### [What you are asked to do]
Would you reproduce exactly the lines below from the one holding "def getPackets (p" through the one holding "def fEvent (ch", inclusive, and no others?

Entries shown Block Start

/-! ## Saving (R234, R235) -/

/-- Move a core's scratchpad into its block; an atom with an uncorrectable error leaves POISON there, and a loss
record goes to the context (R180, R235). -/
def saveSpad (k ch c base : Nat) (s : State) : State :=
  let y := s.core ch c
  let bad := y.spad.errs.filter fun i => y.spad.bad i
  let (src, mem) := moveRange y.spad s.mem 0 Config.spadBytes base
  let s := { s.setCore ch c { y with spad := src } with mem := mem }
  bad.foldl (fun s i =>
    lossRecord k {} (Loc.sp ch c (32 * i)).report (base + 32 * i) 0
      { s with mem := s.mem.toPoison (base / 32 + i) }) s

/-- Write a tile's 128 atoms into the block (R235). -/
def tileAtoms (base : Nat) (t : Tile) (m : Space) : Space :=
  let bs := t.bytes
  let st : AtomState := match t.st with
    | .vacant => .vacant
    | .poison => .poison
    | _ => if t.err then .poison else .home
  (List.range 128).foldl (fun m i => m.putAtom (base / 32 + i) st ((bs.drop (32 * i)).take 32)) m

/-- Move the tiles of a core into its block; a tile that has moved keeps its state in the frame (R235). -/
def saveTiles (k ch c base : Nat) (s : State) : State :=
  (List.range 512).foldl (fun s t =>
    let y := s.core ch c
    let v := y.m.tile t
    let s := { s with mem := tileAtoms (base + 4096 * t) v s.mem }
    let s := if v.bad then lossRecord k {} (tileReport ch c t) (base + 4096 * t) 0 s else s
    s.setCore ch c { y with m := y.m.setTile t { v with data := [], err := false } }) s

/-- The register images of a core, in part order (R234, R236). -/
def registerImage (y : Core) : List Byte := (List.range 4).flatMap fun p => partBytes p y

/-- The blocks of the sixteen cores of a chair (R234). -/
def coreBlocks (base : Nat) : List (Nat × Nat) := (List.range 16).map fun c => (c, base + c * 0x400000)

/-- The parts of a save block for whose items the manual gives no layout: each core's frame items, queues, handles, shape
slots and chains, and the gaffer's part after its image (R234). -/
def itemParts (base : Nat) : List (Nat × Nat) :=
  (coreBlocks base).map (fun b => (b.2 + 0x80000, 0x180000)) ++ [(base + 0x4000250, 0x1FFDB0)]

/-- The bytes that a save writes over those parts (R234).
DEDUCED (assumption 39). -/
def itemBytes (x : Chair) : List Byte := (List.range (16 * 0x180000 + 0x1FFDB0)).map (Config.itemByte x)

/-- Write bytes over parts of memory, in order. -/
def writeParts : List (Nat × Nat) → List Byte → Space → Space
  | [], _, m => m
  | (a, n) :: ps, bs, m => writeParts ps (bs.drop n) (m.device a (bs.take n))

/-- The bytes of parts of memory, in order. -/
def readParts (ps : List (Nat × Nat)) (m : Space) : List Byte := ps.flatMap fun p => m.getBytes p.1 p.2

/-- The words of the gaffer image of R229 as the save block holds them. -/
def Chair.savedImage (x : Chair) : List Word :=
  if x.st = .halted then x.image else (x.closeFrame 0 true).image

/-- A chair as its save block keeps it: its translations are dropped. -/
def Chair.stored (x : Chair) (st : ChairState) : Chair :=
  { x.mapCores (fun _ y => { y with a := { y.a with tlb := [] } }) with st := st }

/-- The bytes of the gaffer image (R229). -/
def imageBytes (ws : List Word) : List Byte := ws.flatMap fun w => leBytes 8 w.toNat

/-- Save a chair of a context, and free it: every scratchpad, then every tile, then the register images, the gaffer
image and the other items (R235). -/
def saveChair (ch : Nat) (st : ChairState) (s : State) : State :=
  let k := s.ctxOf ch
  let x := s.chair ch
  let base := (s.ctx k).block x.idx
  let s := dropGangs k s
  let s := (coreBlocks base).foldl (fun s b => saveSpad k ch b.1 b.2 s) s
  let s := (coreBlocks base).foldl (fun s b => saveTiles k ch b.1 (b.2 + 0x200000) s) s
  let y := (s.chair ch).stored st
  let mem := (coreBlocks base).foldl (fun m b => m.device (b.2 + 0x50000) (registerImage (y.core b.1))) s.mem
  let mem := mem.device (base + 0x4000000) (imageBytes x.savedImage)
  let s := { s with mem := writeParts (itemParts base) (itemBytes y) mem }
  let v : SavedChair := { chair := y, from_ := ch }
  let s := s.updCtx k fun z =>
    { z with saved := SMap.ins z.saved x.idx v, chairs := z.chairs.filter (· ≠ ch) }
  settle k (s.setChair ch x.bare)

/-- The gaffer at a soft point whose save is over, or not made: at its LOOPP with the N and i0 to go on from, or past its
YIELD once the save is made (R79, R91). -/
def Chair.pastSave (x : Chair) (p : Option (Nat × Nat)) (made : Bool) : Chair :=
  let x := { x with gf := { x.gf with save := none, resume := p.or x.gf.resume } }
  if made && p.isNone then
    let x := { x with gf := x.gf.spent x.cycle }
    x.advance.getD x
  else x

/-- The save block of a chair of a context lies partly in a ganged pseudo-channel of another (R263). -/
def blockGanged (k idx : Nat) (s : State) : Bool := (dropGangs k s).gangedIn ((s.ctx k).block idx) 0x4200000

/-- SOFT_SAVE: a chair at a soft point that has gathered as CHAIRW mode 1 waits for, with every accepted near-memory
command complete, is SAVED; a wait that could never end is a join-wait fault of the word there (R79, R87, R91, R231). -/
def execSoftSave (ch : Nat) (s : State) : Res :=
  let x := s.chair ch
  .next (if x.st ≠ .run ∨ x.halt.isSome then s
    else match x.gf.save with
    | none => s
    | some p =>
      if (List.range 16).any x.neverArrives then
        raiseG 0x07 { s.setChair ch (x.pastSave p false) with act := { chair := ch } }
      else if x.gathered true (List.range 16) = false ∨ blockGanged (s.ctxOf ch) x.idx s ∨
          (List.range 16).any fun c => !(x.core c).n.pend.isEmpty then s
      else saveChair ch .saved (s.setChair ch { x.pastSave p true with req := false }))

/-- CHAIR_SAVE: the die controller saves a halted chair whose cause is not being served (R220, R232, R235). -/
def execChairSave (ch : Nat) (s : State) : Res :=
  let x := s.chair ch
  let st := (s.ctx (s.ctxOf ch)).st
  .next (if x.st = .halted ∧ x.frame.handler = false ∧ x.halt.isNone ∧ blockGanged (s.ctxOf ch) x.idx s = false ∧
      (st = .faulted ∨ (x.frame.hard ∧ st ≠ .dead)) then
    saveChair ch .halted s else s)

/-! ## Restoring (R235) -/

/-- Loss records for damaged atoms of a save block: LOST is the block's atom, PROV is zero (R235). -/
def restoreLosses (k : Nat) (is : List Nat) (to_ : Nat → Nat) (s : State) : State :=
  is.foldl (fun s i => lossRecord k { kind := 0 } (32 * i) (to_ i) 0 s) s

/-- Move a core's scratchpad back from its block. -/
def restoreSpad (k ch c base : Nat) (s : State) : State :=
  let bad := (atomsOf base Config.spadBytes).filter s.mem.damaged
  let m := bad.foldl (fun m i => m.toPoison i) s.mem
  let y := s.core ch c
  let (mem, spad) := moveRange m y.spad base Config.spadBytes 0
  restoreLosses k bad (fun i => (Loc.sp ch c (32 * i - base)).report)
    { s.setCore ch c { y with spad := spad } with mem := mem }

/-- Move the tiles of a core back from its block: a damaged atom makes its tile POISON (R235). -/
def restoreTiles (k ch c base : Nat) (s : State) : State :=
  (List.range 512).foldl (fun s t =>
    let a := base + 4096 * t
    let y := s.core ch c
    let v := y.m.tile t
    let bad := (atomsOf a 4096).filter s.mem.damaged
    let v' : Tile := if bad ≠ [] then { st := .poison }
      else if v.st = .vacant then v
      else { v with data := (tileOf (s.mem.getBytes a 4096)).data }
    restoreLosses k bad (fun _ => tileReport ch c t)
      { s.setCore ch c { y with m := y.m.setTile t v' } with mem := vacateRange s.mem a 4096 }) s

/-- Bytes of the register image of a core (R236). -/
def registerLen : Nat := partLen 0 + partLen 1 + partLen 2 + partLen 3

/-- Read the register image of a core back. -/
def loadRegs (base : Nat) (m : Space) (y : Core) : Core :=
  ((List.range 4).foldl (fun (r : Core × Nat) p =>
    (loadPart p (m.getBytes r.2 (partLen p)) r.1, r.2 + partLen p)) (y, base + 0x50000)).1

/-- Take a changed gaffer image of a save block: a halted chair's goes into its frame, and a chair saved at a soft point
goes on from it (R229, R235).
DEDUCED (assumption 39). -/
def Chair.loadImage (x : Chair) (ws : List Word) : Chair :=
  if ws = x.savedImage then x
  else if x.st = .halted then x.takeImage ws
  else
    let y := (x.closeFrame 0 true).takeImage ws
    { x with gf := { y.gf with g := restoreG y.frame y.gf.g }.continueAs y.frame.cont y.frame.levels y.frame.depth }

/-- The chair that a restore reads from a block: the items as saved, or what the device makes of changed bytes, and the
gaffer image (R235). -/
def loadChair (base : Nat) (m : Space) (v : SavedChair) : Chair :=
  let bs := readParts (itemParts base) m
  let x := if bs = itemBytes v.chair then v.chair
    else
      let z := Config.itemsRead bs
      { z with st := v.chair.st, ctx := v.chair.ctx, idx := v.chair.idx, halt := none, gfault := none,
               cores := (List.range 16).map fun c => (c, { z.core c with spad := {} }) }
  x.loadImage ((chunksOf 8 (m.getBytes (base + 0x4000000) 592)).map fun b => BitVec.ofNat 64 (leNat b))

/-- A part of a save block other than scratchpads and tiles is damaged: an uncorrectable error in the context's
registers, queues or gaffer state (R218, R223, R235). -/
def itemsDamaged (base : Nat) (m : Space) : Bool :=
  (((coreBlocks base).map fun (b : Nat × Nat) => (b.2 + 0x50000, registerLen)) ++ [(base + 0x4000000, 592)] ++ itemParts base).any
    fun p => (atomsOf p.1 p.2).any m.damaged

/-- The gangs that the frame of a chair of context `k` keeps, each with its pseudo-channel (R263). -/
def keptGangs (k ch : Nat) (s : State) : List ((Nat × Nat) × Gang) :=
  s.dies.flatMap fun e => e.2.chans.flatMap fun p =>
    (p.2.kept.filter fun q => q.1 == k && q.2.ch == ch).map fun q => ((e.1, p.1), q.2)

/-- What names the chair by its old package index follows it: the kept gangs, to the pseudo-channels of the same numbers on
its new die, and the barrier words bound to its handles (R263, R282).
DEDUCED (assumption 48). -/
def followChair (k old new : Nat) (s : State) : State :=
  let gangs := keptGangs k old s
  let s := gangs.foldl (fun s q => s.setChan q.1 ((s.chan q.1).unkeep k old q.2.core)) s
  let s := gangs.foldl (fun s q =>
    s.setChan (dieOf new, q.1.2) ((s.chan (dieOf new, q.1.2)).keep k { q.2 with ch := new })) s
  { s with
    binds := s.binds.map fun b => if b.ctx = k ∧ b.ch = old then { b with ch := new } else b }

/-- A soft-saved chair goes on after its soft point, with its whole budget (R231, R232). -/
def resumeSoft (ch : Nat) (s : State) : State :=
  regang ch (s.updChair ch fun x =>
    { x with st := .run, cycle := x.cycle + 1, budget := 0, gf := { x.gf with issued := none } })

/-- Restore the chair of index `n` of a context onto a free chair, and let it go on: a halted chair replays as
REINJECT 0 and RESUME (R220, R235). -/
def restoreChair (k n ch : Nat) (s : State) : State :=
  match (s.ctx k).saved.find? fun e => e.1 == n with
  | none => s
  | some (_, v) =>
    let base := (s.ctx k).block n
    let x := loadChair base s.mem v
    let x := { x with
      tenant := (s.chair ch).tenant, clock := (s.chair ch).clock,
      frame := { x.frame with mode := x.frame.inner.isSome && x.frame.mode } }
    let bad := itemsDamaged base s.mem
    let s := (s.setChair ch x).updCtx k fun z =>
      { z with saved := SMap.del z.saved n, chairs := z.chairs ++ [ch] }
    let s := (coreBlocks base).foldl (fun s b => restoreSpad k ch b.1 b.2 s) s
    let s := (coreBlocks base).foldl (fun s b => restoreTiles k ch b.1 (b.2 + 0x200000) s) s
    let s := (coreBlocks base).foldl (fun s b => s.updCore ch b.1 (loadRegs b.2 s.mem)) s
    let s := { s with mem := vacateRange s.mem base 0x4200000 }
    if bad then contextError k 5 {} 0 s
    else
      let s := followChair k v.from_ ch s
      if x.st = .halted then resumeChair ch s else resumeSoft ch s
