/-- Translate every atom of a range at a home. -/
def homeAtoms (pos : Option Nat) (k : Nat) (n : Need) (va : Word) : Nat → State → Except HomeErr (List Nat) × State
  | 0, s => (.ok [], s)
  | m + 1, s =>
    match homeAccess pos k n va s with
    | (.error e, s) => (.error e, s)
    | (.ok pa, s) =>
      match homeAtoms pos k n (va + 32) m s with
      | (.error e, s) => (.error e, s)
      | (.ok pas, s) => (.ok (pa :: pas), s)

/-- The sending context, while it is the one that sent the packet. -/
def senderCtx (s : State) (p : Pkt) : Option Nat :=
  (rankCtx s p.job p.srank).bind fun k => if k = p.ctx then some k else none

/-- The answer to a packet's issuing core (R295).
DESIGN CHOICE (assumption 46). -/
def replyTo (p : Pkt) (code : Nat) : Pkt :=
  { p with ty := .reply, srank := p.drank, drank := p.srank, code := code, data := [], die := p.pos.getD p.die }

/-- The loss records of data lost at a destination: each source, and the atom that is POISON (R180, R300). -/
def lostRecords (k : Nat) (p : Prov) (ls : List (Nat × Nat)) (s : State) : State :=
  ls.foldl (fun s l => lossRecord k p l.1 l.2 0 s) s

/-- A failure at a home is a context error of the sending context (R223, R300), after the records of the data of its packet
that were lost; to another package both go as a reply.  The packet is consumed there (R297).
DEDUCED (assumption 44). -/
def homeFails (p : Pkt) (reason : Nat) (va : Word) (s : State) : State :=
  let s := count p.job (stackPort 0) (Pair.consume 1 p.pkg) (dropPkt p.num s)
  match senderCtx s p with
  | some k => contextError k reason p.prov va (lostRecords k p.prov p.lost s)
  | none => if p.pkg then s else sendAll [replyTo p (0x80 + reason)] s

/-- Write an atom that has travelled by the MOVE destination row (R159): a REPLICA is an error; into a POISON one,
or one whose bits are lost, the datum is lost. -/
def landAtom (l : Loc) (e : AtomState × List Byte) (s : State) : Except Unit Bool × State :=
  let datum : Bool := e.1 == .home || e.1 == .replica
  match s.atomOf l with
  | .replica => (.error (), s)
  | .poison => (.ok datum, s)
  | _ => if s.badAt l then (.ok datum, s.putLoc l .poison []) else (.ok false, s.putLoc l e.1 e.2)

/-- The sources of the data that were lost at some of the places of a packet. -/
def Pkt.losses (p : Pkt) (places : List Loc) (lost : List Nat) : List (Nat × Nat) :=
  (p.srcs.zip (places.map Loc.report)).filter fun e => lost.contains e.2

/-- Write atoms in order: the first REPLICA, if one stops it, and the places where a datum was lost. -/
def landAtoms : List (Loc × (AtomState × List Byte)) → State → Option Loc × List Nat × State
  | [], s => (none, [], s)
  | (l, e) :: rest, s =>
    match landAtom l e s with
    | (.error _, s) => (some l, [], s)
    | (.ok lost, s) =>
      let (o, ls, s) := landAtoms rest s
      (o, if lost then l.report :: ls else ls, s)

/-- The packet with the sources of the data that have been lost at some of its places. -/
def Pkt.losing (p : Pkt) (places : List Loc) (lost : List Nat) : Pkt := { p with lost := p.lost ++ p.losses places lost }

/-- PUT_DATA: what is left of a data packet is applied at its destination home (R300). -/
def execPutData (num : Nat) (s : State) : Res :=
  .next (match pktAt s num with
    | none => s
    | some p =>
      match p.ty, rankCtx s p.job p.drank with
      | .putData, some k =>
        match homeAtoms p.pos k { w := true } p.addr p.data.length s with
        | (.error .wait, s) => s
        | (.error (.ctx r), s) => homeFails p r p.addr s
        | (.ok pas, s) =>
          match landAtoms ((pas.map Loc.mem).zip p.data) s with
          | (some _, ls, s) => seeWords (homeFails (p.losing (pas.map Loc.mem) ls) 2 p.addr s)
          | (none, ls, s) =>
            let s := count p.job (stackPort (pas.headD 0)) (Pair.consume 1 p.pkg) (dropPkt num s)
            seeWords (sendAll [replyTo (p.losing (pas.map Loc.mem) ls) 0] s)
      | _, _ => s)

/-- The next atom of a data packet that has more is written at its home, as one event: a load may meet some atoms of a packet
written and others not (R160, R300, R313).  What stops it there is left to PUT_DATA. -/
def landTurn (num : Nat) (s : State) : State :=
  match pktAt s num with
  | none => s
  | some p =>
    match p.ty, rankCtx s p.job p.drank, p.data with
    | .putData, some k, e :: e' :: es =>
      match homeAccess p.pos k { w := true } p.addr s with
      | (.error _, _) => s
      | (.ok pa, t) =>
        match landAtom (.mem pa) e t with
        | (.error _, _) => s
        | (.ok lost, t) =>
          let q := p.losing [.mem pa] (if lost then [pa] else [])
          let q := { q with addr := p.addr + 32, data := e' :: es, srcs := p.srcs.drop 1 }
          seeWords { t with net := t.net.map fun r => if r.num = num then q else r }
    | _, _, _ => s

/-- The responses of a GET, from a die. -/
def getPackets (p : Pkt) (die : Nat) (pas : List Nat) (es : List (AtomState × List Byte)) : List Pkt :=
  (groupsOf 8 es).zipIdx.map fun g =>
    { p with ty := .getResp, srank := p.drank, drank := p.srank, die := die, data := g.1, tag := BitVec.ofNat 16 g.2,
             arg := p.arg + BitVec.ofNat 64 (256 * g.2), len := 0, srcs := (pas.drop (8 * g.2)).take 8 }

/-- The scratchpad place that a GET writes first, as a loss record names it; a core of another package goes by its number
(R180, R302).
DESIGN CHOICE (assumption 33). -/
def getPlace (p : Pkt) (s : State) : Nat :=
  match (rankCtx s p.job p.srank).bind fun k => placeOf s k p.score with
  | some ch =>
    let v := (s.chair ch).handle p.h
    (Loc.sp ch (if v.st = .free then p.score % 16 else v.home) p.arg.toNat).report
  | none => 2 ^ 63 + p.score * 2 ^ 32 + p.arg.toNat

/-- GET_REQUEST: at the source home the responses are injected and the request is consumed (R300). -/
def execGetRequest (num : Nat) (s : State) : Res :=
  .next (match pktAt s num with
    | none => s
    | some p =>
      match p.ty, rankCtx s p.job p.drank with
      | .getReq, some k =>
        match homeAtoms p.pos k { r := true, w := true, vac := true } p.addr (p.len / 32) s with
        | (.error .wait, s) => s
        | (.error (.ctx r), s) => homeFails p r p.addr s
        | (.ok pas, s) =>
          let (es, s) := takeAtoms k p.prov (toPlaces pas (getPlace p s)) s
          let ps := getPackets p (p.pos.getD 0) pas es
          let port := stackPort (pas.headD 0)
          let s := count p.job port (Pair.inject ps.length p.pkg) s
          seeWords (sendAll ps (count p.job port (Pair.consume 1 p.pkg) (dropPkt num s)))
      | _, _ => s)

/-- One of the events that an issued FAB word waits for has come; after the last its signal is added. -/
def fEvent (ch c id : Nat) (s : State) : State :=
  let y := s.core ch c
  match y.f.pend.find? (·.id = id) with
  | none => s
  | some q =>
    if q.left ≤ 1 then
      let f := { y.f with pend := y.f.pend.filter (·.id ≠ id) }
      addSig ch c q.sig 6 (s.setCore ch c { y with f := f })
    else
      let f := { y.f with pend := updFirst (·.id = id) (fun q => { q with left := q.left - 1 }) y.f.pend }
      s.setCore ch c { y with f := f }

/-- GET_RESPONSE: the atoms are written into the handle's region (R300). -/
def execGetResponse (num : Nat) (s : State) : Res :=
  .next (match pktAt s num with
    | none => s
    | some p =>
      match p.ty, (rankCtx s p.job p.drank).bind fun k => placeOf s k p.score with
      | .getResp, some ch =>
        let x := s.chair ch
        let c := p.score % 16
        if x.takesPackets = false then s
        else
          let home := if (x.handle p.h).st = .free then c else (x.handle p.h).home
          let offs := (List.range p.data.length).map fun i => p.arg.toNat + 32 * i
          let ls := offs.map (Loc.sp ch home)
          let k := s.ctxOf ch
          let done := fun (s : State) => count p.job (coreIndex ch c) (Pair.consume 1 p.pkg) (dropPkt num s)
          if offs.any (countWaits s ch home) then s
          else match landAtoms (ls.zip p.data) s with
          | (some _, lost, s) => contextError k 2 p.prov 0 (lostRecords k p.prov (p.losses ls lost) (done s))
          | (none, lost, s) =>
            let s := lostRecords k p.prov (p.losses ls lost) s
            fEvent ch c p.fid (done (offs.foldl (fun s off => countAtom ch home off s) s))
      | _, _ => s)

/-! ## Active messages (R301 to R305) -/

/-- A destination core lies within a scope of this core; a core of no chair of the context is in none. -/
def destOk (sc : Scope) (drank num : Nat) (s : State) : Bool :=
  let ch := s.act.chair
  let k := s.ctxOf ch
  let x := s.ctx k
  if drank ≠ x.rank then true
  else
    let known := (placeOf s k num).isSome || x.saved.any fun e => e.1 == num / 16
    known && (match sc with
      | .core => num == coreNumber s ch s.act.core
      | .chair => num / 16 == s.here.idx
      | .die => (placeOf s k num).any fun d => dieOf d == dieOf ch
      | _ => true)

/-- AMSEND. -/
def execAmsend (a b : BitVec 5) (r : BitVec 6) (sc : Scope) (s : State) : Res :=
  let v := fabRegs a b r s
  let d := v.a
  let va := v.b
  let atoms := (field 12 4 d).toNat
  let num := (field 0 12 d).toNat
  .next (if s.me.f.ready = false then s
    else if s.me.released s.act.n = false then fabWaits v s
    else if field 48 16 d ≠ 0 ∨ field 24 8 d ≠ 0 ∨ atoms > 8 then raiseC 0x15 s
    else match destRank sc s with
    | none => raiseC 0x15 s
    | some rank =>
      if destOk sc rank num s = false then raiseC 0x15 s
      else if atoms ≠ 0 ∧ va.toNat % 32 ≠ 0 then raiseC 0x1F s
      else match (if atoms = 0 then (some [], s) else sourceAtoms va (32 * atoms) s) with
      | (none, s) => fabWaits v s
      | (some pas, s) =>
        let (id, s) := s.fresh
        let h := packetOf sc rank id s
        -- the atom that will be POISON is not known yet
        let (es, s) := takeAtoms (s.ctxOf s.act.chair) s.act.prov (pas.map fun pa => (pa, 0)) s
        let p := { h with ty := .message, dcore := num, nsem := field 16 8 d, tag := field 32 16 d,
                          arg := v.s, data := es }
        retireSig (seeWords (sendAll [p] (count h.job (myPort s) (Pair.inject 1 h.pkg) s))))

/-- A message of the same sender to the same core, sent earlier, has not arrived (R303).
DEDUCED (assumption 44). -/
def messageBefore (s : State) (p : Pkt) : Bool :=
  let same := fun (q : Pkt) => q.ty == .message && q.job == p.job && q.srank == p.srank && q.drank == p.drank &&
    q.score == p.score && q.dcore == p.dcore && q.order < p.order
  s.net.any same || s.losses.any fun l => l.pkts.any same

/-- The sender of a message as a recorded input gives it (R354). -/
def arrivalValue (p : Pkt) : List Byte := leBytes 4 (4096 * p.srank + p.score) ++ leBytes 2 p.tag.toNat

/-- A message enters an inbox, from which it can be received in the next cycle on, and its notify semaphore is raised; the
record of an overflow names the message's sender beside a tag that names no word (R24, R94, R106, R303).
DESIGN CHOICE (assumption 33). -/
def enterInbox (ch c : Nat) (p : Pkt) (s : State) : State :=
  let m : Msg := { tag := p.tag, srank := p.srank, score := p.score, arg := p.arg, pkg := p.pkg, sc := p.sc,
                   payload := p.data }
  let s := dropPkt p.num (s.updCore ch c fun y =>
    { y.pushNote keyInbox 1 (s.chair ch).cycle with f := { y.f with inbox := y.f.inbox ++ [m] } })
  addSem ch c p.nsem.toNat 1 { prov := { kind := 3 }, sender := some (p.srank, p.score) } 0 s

Entries shown Block End

### [Solution to this exercise]
def getPackets (p : Pkt) (die : Nat) (pas : List Nat) (es : List (AtomState × List Byte)) : List Pkt :=
  (groupsOf 8 es).zipIdx.map fun g =>
    { p with ty := .getResp, srank := p.drank, drank := p.srank, die := die, data := g.1, tag := BitVec.ofNat 16 g.2,
             arg := p.arg + BitVec.ofNat 64 (256 * g.2), len := 0, srcs := (pas.drop (8 * g.2)).take 8 }

/-- The scratchpad place that a GET writes first, as a loss record names it; a core of another package goes by its number
(R180, R302).
DESIGN CHOICE (assumption 33). -/
def getPlace (p : Pkt) (s : State) : Nat :=
  match (rankCtx s p.job p.srank).bind fun k => placeOf s k p.score with
  | some ch =>
    let v := (s.chair ch).handle p.h
    (Loc.sp ch (if v.st = .free then p.score % 16 else v.home) p.arg.toNat).report
  | none => 2 ^ 63 + p.score * 2 ^ 32 + p.arg.toNat

/-- GET_REQUEST: at the source home the responses are injected and the request is consumed (R300). -/
def execGetRequest (num : Nat) (s : State) : Res :=
  .next (match pktAt s num with
    | none => s
    | some p =>
      match p.ty, rankCtx s p.job p.drank with
      | .getReq, some k =>
        match homeAtoms p.pos k { r := true, w := true, vac := true } p.addr (p.len / 32) s with
        | (.error .wait, s) => s
        | (.error (.ctx r), s) => homeFails p r p.addr s
        | (.ok pas, s) =>
          let (es, s) := takeAtoms k p.prov (toPlaces pas (getPlace p s)) s
          let ps := getPackets p (p.pos.getD 0) pas es
          let port := stackPort (pas.headD 0)
          let s := count p.job port (Pair.inject ps.length p.pkg) s
          seeWords (sendAll ps (count p.job port (Pair.consume 1 p.pkg) (dropPkt num s)))
      | _, _ => s)

/-- One of the events that an issued FAB word waits for has come; after the last its signal is added. -/
def fEvent (ch c id : Nat) (s : State) : State :=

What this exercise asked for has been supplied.